Beberapa jam yang lalu.
Seorang wanita membawa tamu masuk ke dalam ruang kerja atasannya. Ruangan mewan dengan kesan futuristik. Nuansa yang maskulin begitu ketara pada interiornya, penggunaan garis-garis tegas dan warna yang gelap disertai dengan permainan LED yang apik. Terletak dilantai 15 sebuah gedung tinggi. Pada samping pintu masuk bertuliskan Lexandro Wijaya.
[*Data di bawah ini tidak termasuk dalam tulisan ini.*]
-- ==== Sys2Proof/Tests/Slice0.lean ====
section
/-! SUPPORT. Tests on small states, their expected results taken from spec 95 and the tables of 30 and 44, and one
witness for the hypotheses of each obligation that has some. -/

namespace Sys2Proof.Tests

open Sys2Proof Sys2Proof.Machine

/-! ## The fixture -/

/-- The fixture glyph table of 95 section 0. -/
def fixtureRom : List (List Byte) := (List.range 96).map fun i =>
  if i = 0x21 then [0x7E, 0x11, 0x11, 0x11, 0x7E, 0x00]
  else if i = 0x22 then [0x7F, 0x49, 0x49, 0x49, 0x36, 0x00]
  else if i = 0x28 then [0x7F, 0x08, 0x08, 0x08, 0x7F, 0x00]
  else if i = 0x29 then [0x00, 0x41, 0x7F, 0x41, 0x00, 0x00]
  else [0x00, 0x00, 0x00, 0x00, 0x00, 0x00]

/-- The parameters of 95 section 0, off-surface writes isolated. -/
def fixture : Config where
  pages := 8
  columns := 128
  glyphWidth := 6
  glyphCount := 96
  glyphRom := fixtureRom
  glyphTopBit := 0
  tSettle := 25
  tPower := 10000
  tReset := 10000
  checkedMode := false
  spiMode := ⟨false, false⟩
  spiClk := 1000000
  csActiveLevel := false
  dcCmdLevel := false
  rstActiveLevel := false
  offSurfaceIsolated := true

/-- The fixture in the checked mode. -/
def checkedFixture : Config := { fixture with checkedMode := true }

/-- A surface of two pages of two columns, one glyph of one byte. -/
def tiny : Config :=
  { fixture with pages := 2, columns := 2, glyphWidth := 1, glyphCount := 1, glyphRom := [[0x5A]] }

/-- After INIT_BUS: READY, and the stream and TEXT given. -/
def ready (c : Config) (stream : List Byte) (text : Memory) : State :=
  { State.start c stream text with
    ready := true
    lines := { Lines.reset with
      dir := .output, spi := { master := some true, mode := some c.spiMode, order := some .msbFirst } } }

/-- The observer of 95 after V-42-5. -/
def observer : Controller where
  valid := true
  page := some 0
  colHi := some 0
  colLo := some 5
  vram := [(0, 0xFF), (1, 0xFF), (2, 0xFF), (3, 0xFF), (4, 0xFF)]
  regs := {
    adc := some 0xA0, display := some 0xAF, comDir := some 0xC8, bias := some 0xA3, power := some 0x2F
    ratio := some 0x26, volume := some 0x07, allPoints := some 0xA4, startLine := some 0x40 }
  volPending := false
  cs := some .off
  dc := some .data
  pulse := .released

/-- The machine with that observer. -/
def drawn (c : Config) : State := { ready c [] [] with lcd := observer }

/-- The machine about to read the byte `b` of a frame. -/
def inFrame (m : Mode) (b : Byte) (o : Controller) : State :=
  { ready fixture [] [] with trace := [.xfer b], lcd := { o with cs := some .on, dc := some m } }

/-- The next state, if there is one. -/
def nextOf : Host.Outcome State Fault Refusal → Option State
  | .next t => some t
  | .fault _ | .refused _ => none

/-- The stop, if there is one. -/
def stopOf : Host.Outcome State Fault Refusal → Option (Fault ⊕ Refusal)
  | .next _ => none
  | .fault f => some (.inl f)
  | .refused r => some (.inr r)

theorem nextOf_exists {o : Host.Outcome State Fault Refusal} (h : (nextOf o).isSome = true) : ∃ t, o = .next t := by
  cases o with
  | next t => exact ⟨t, rfl⟩
  | fault f => exact Bool.noConfusion h
  | refused r => exact Bool.noConfusion h

/-! ## Well-formed terms, and an ill-formed term for each check -/

theorem test_wf_instr : Instr.wellFormed .request (.renderString 0xFF 0xFF 0xFFFF) = true
    ∧ Instr.wellFormed (.command false) .displayOn = true
    ∧ Instr.wellFormed (.command true) (.volumeLevel 0xB0) = true
    ∧ Instr.wellFormed .data (.data 0x00) = true := by decide

theorem test_wf_instr_refuses : Instr.wellFormed .request .displayOn = false
    ∧ Instr.wellFormed .request (.data 0x00) = false
    ∧ Instr.wellFormed (.command false) .initBus = false
    ∧ Instr.wellFormed (.command false) (.volumeLevel 0x07) = false
    ∧ Instr.wellFormed (.command false) (.data 0x07) = false
    ∧ Instr.wellFormed (.command true) (.colAddrLo 7) = false
    ∧ Instr.wellFormed .data .clearSurface = false := by decide

theorem test_wf_config : fixture.wf = true ∧ tiny.wf = true := by decide

theorem test_wf_config_refuses : ({ tiny with pages := 0 } : Config).wf = false
    ∧ ({ tiny with pages := 16 } : Config).wf = false
    ∧ ({ tiny with glyphWidth := 0, glyphRom := [[]] } : Config).wf = false
    ∧ ({ tiny with glyphWidth := 3, glyphRom := [[0, 0, 0]] } : Config).wf = false
    ∧ ({ tiny with columns := 257 } : Config).wf = false
    ∧ ({ tiny with glyphCount := 0, glyphRom := [] } : Config).wf = false
    ∧ ({ tiny with glyphCount := 257, glyphRom := List.replicate 257 [0] } : Config).wf = false
    ∧ ({ tiny with glyphCount := 2 } : Config).wf = false
    ∧ ({ tiny with glyphRom := [[0, 0]] } : Config).wf = false := by decide

theorem test_wf_memory : Memory.wf [(0, 0x41), (65535, 0x42)] = true := by decide

theorem test_wf_memory_refuses : Memory.wf [(1, 0x41), (0, 0x42)] = false
    ∧ Memory.wf [(1, 0x41), (1, 0x42)] = false
    ∧ Memory.wf [(65536, 0x41)] = false
    ∧ Memory.wf [(1, 0x00)] = false := by decide

theorem test_wf_vram : observer.vramWf fixture = true := by decide

theorem test_wf_vram_refuses : ({ observer with vram := [(1, 0), (0, 0)] } : Controller).vramWf fixture = false
    ∧ ({ observer with vram := [(2048, 0)] } : Controller).vramWf fixture = false
    ∧ ({ observer with vram := [(128, 0)] } : Controller).vramWf fixture = false := by decide

theorem test_wf_trace : wellFramed (displaySetup ++ dataWrite 0x41 ++ busSetup fixture) = true := by decide

theorem test_wf_trace_refuses : wellFramed [.dc .cmd, .cs .on, .xfer 0xAF, .cs .off] = false
    ∧ wellFramed [.dc .data, .cs .on, .xfer 0x01, .xfer 0x02, .cs .off] = false
    ∧ wellFramed [.xfer 0x01] = false := by decide

/-! ## Decoding: words written out bit by bit from 30 R61, R70 and 44 R130 to R143 -/

theorem test_decode_initBus : decode .request [0b00000001#8] = .ok (.initBus, []) := rfl
theorem test_decode_initDisplay : decode .request [0b00000010#8] = .ok (.initDisplay, []) := rfl
theorem test_decode_setCursor :
    decode .request [0b00000011#8, 0b10000001#8, 0b01111010#8, 0x04] = .ok (.setCursor 0x81 0x7A, [0x04]) := rfl
theorem test_decode_clearSurface : decode .request [0b00000100#8] = .ok (.clearSurface, []) := rfl
theorem test_decode_renderChar : decode .request [0b00000101#8, 0b01000001#8] = .ok (.renderChar 0x41, []) := rfl
theorem test_decode_renderString :
    decode .request [0b00000110#8, 0b00000010#8, 0b00001010#8, 0b11001101#8, 0b10101011#8]
      = .ok (.renderString 2 10 0xABCD, []) := rfl
theorem test_decode_writeCommand : decode .request [0b00000111#8, 0b11100011#8] = .ok (.writeCommand 0xE3, []) := rfl
theorem test_decode_writeData : decode .request [0b00001000#8, 0b00111100#8] = .ok (.writeData 0x3C, []) := rfl
theorem test_decode_adcSelect : decode (.command false) [0b10100000#8] = .ok (.adcSelect, []) := rfl
theorem test_decode_displayOff : decode (.command false) [0b10101110#8] = .ok (.displayOff, []) := rfl
theorem test_decode_comDirSelect : decode (.command false) [0b11001000#8] = .ok (.comDirSelect, []) := rfl
theorem test_decode_pageAddr : decode (.command false) [0b10111010#8] = .ok (.pageAddr 0b1010#4, []) := rfl
theorem test_decode_colAddrHi : decode (.command false) [0b00010110#8] = .ok (.colAddrHi 0b0110#4, []) := rfl
theorem test_decode_colAddrLo : decode (.command false) [0b00000100#8] = .ok (.colAddrLo 0b0100#4, []) := rfl
theorem test_decode_biasSelect : decode (.command false) [0b10100011#8] = .ok (.biasSelect, []) := rfl
theorem test_decode_powerCtrl : decode (.command false) [0b00101111#8] = .ok (.powerCtrl, []) := rfl
theorem test_decode_resRatio : decode (.command false) [0b00100110#8] = .ok (.resRatio, []) := rfl
theorem test_decode_displayOn : decode (.command false) [0b10101111#8] = .ok (.displayOn, []) := rfl
theorem test_decode_volumeMode : decode (.command false) [0b10000001#8] = .ok (.volumeMode, []) := rfl
theorem test_decode_volumeLevel : decode (.command true) [0b10000001#8] = .ok (.volumeLevel 0x81, []) := rfl
theorem test_decode_allPointsNormal : decode (.command false) [0b10100100#8] = .ok (.allPointsNormal, []) := rfl
theorem test_decode_initOrigin40 : decode (.command false) [0b01000000#8] = .ok (.initOrigin40, []) := rfl
theorem test_decode_data : decode .data [0b01111110#8] = .ok (.data 0x7E, []) := rfl

/-- Reserved and cut-off words are refused by name (30 R68, R69; 44 R144). -/
theorem test_decode_refuses : decode .request [0x00] = .error (.illegalRequest 0x00)
    ∧ decode .request [0x09] = .error (.illegalRequest 0x09)
    ∧ decode .request [0xFF] = .error (.illegalRequest 0xFF)
    ∧ decode .request [0x06, 0, 0, 0] = .error (.truncatedRequest 0x06)
    ∧ decode .request [] = .error .noByte
    ∧ decode (.command false) [0xA5] = .error (.unknownCommand 0xA5)
    ∧ decode (.command false) [0xE3] = .error (.unknownCommand 0xE3) := ⟨rfl, rfl, rfl, rfl, rfl, rfl, rfl⟩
"Silahkan masuk Pak Walikota. Tuan Lex sudah menanti Anda." Wanita itu mempersilahkan Walikota untuk duduk, lalu mengangguk pada pria yang berdiri di dekat jendela, sedang mengamati hujan.
"Baiklah," jawabnya.
Pria berwajah kaku dengan kumis tipis yang tercukur rapi itu berjalan dengan santai. Di dampingi seorang ajudan, ia duduk pada sofa mewah di depan meja kerja koleganya itu. Sebelum duduk ia mengamati seorang pria yang berdiri di dekat jendela, dan seorang lagi yang berdiri tak jauh darinya.
Pria yang pertama adalah Lexandro Wijaya, putra pertama dari Alexandro Wijaya, pemilik Wijaya Corp. Dia adalah kakak Leonardo Wijaya beda ibu. Perawakkan dan wajahnya tak berbeda jauh dari Leonardo, hanya saja wajahnya terlihat lebih tua dan licik. Beda umur keduanya terpaut 10 tahun —Lexandro 40 dan Leonardo 30 tahun. Pria yang berbahaya, selama ini dia juga bersaing ketat dengan Leonardo dalam memperebutkan posisi tertinggi pada Wijaya Corp.
Sedangkan pria yang kedua sudah pasti adalah pengawal Lexandro. Pria dengan rambut botak, badan kekar, dan mata tertutup sebelah. Kulitnya begitu gelap. Tak banyak bicara, ia hanya terus menatap Walikota dan juga ajudannya dengan tajam. Seakan memperingatkan mereka apa yang bisa ia lakukan bila berlaku macam-macam.
"Hallo, Tuan Lex." Pria yang tak lain adalah Walikota itu duduk di depan meja.
"Bagaimana perkembangannya?" Lexandro berjalan menuju ke sofa tunggal, ikut menghenyakkan pantatnya.
Pintu terketuk, mereka diam sesaat. Seorang sekretaris wanita masuk dan menyuguhkan secangkir teh hijau untuk Lexandro, dan teh erly grey untuk tamu mereka hari ini.
"Thanks, Clara."
"Sama-sama, Tuan." Clara mengangguk pada Lexandro sebelum meninggalkan ruangan. Walikota meliriknya, mengamati bokong wanita itu sampai keluar dari ruangan.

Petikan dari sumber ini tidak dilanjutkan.